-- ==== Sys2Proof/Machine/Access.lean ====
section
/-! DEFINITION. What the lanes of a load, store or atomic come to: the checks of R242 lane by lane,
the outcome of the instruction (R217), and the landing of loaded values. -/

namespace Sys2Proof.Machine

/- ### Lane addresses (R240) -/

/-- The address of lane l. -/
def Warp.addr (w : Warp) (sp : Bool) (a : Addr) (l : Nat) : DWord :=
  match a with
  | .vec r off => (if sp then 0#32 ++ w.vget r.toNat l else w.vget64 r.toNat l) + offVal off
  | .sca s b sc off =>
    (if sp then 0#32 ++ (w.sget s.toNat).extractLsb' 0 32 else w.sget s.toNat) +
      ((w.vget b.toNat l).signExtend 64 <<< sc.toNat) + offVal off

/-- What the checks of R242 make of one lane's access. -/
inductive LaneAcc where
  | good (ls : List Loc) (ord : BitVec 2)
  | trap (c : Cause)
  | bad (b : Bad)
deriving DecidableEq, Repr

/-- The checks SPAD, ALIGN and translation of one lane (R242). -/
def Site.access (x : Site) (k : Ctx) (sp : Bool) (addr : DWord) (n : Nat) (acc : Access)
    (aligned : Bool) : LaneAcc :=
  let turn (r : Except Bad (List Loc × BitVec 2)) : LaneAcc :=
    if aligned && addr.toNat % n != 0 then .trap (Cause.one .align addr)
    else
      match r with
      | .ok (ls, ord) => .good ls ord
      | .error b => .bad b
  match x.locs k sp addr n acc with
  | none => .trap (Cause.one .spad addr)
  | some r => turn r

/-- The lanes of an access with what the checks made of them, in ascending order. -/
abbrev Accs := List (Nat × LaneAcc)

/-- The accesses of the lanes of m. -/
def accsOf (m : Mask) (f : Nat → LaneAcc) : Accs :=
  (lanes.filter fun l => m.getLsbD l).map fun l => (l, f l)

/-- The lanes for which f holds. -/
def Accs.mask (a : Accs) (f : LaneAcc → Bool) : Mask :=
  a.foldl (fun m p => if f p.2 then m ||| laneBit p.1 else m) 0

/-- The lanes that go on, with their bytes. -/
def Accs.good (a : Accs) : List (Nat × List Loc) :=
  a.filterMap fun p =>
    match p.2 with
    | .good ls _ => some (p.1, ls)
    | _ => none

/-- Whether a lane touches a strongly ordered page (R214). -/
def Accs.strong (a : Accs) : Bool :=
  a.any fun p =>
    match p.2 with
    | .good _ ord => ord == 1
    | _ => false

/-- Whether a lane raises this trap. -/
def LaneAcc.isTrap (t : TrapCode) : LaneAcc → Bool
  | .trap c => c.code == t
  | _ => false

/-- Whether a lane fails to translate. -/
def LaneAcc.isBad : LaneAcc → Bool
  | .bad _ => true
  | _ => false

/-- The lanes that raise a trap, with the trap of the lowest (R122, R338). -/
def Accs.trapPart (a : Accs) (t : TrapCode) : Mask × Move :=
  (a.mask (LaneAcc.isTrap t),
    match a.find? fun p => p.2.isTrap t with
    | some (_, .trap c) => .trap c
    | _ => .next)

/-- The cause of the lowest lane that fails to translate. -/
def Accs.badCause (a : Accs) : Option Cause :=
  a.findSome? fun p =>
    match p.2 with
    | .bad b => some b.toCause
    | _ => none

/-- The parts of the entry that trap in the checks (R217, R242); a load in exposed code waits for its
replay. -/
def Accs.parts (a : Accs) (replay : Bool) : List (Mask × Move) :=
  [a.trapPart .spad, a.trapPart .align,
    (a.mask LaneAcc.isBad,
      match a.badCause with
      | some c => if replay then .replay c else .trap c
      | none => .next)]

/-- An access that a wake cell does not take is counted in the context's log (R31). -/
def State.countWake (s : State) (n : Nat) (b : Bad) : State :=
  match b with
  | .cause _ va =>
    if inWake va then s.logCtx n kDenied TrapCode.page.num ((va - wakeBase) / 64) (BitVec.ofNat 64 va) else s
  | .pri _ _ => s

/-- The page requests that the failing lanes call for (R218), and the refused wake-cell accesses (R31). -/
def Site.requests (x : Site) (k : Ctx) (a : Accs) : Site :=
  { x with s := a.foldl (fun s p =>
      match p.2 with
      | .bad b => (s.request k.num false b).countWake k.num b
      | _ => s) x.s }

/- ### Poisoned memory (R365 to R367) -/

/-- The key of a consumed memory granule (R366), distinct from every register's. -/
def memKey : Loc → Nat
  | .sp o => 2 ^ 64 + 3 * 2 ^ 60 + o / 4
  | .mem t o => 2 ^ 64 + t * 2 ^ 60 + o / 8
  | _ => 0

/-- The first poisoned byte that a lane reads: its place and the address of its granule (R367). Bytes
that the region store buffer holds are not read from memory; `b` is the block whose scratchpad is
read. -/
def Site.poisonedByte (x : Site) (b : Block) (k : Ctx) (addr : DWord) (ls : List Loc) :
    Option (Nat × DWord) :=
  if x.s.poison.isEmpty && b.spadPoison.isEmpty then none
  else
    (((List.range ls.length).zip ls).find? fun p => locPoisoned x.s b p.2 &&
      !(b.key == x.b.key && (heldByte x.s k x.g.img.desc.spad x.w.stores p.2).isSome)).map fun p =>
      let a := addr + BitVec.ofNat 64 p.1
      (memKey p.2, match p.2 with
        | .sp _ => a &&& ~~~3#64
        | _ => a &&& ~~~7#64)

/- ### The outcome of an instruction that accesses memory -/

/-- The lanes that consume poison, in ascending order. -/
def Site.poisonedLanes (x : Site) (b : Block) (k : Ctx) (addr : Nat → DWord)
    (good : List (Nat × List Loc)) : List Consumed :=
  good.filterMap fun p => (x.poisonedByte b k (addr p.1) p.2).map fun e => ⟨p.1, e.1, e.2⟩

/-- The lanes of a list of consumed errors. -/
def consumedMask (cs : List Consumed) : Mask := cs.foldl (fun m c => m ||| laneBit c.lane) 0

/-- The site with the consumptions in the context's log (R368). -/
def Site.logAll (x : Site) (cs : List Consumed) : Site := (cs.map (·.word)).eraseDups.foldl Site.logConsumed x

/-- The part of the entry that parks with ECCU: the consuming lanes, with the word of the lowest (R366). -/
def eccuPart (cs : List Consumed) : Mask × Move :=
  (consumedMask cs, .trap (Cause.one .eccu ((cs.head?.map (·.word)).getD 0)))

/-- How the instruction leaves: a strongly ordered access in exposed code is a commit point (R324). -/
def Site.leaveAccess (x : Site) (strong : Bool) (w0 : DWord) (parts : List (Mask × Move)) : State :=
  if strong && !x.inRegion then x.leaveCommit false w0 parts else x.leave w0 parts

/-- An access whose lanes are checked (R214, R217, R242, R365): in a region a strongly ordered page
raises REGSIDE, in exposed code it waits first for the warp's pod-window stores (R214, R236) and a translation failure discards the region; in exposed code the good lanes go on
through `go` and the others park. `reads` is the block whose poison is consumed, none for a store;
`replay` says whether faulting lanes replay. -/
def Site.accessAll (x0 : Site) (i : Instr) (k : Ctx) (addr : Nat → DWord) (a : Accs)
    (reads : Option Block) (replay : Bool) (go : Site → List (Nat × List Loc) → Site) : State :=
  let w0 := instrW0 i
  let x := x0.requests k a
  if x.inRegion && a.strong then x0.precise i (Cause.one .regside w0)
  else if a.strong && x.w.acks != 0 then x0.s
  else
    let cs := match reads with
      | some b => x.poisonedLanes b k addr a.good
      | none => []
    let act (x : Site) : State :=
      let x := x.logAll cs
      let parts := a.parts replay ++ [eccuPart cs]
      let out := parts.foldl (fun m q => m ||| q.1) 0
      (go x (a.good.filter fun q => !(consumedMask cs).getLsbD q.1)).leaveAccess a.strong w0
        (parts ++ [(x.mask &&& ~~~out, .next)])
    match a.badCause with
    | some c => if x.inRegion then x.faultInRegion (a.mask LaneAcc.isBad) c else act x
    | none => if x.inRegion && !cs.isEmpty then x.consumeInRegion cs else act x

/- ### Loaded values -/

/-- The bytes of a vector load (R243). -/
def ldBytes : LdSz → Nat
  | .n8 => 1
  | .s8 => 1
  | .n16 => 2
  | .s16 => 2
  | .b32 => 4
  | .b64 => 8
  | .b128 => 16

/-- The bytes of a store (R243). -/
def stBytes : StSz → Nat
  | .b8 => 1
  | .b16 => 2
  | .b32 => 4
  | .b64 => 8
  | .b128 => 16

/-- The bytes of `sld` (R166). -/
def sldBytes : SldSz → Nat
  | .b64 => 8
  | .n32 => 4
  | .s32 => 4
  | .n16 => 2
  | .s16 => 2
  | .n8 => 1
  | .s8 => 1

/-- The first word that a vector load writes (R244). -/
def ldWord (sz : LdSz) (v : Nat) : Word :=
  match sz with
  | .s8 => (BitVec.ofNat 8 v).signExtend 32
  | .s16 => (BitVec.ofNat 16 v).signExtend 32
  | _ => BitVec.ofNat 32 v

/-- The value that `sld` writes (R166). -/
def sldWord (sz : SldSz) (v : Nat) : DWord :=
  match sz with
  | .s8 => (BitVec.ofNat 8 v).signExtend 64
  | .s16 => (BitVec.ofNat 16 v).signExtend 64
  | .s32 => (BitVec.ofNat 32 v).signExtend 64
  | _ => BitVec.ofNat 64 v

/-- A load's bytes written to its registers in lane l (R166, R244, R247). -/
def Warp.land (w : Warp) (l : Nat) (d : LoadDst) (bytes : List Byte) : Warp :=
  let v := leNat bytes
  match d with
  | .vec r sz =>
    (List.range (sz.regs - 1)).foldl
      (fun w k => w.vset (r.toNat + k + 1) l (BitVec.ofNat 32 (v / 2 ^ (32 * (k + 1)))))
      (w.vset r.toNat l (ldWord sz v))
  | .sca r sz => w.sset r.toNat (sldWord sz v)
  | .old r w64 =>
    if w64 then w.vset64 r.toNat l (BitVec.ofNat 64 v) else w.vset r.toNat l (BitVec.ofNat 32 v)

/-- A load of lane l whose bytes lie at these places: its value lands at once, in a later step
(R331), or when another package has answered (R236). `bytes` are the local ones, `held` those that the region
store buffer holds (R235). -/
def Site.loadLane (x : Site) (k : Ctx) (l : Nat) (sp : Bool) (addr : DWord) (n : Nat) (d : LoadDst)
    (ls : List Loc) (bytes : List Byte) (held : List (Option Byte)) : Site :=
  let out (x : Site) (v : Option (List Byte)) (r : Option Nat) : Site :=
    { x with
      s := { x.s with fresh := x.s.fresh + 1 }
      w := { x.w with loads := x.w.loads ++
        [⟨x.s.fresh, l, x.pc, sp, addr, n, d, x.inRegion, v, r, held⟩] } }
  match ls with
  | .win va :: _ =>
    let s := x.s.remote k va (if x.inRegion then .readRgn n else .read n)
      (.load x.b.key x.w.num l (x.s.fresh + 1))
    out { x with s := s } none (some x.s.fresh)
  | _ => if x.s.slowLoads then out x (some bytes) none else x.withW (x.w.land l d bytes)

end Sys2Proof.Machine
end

───

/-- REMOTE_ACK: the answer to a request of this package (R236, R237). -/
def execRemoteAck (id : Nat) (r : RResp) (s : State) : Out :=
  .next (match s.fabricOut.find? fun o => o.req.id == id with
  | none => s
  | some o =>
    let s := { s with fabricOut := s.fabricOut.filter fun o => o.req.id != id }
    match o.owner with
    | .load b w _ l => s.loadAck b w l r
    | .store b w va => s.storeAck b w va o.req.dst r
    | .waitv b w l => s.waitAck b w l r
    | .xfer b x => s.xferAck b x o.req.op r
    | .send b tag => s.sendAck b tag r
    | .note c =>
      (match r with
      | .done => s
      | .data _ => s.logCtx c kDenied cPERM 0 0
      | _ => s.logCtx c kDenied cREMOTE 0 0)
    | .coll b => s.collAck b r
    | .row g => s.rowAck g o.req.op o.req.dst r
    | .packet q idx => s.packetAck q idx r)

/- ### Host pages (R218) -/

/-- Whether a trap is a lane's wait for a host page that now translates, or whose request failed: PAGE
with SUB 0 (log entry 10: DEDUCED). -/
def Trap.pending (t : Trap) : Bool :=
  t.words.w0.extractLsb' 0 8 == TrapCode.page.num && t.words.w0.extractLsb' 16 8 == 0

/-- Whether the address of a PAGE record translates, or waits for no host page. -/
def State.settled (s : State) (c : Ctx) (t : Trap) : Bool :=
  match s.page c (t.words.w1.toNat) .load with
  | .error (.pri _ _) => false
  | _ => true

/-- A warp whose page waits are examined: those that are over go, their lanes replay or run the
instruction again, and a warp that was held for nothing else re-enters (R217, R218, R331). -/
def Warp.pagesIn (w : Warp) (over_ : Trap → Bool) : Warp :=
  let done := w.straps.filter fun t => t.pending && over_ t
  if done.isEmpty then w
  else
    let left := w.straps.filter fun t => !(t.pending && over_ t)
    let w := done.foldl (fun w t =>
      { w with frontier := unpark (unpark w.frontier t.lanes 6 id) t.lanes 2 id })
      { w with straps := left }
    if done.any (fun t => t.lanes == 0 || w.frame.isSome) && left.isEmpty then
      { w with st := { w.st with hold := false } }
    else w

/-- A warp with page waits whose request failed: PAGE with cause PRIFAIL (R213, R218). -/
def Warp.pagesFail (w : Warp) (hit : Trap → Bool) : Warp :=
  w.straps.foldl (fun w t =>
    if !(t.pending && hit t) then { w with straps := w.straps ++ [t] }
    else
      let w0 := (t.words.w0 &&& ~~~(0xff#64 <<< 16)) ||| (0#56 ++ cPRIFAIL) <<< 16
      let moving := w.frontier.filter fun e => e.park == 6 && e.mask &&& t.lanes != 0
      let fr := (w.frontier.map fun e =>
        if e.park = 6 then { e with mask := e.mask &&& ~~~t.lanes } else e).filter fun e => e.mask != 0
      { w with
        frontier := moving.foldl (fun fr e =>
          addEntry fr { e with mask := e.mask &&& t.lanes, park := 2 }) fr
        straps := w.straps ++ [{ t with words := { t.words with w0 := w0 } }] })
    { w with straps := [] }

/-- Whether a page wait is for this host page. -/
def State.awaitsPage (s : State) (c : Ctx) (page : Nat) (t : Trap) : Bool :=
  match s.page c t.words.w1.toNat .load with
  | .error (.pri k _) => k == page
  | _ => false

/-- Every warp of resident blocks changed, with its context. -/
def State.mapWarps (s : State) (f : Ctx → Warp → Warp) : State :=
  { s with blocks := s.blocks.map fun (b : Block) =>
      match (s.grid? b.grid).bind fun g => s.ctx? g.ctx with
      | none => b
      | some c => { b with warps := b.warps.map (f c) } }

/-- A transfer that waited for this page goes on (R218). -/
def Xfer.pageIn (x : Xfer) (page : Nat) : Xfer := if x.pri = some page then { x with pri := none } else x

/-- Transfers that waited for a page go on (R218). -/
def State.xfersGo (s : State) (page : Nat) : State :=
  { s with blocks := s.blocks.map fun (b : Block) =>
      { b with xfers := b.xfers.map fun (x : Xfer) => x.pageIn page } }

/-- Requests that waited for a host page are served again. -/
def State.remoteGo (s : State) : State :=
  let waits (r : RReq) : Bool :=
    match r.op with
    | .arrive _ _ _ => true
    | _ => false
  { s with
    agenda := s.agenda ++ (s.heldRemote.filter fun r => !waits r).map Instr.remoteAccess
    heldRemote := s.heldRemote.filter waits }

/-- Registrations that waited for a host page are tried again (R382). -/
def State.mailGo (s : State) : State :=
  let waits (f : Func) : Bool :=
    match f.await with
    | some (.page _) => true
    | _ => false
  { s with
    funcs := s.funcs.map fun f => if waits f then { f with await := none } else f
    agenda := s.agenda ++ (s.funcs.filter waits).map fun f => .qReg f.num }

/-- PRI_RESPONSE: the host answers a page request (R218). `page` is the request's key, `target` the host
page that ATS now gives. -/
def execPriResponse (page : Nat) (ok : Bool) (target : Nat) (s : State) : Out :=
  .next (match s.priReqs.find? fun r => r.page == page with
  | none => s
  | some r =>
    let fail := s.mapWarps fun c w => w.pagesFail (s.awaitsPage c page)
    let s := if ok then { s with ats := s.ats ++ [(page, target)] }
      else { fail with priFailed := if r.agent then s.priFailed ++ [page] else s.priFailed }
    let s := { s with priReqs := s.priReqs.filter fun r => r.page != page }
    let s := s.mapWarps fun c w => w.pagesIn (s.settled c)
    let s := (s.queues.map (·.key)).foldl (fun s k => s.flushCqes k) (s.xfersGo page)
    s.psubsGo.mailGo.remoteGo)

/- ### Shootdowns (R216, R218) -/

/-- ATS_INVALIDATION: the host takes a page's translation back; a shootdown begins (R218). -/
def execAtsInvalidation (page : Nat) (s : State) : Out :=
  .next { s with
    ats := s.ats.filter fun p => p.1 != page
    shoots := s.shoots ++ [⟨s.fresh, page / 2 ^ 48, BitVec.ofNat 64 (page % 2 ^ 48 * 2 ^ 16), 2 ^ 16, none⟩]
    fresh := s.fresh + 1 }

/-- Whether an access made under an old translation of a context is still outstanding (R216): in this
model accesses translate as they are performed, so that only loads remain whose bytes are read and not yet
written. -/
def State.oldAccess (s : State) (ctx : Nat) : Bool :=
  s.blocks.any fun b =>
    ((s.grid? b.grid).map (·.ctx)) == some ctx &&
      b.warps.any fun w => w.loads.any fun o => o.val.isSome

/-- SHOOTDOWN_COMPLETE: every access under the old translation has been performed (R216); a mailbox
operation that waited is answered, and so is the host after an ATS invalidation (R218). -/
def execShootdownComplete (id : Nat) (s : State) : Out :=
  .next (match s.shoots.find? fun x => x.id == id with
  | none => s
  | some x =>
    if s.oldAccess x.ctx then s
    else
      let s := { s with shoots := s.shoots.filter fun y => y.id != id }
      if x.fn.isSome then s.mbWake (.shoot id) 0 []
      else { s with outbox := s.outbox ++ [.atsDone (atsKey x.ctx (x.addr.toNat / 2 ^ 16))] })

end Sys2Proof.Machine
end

───

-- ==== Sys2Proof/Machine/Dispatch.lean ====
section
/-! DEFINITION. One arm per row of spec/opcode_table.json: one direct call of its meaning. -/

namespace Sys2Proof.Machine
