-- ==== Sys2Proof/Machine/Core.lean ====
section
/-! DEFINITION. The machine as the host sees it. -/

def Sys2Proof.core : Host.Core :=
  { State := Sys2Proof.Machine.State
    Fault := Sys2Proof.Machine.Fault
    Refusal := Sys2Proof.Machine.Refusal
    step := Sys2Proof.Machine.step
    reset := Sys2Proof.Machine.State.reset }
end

───

__WHAT THE EXERCISE ASKS__
Filter the listing by the string "accesses"; copy each matching line.

__ANSWER SECTION__
/-- The accesses of the lanes of m. -/
/-- The page requests that the failing lanes call for (R218), and the refused wake-cell accesses (R31). -/
/- ### The outcome of an instruction that accesses memory -/
model accesses translate as they are performed, so that only loads remain whose bytes are read and not yet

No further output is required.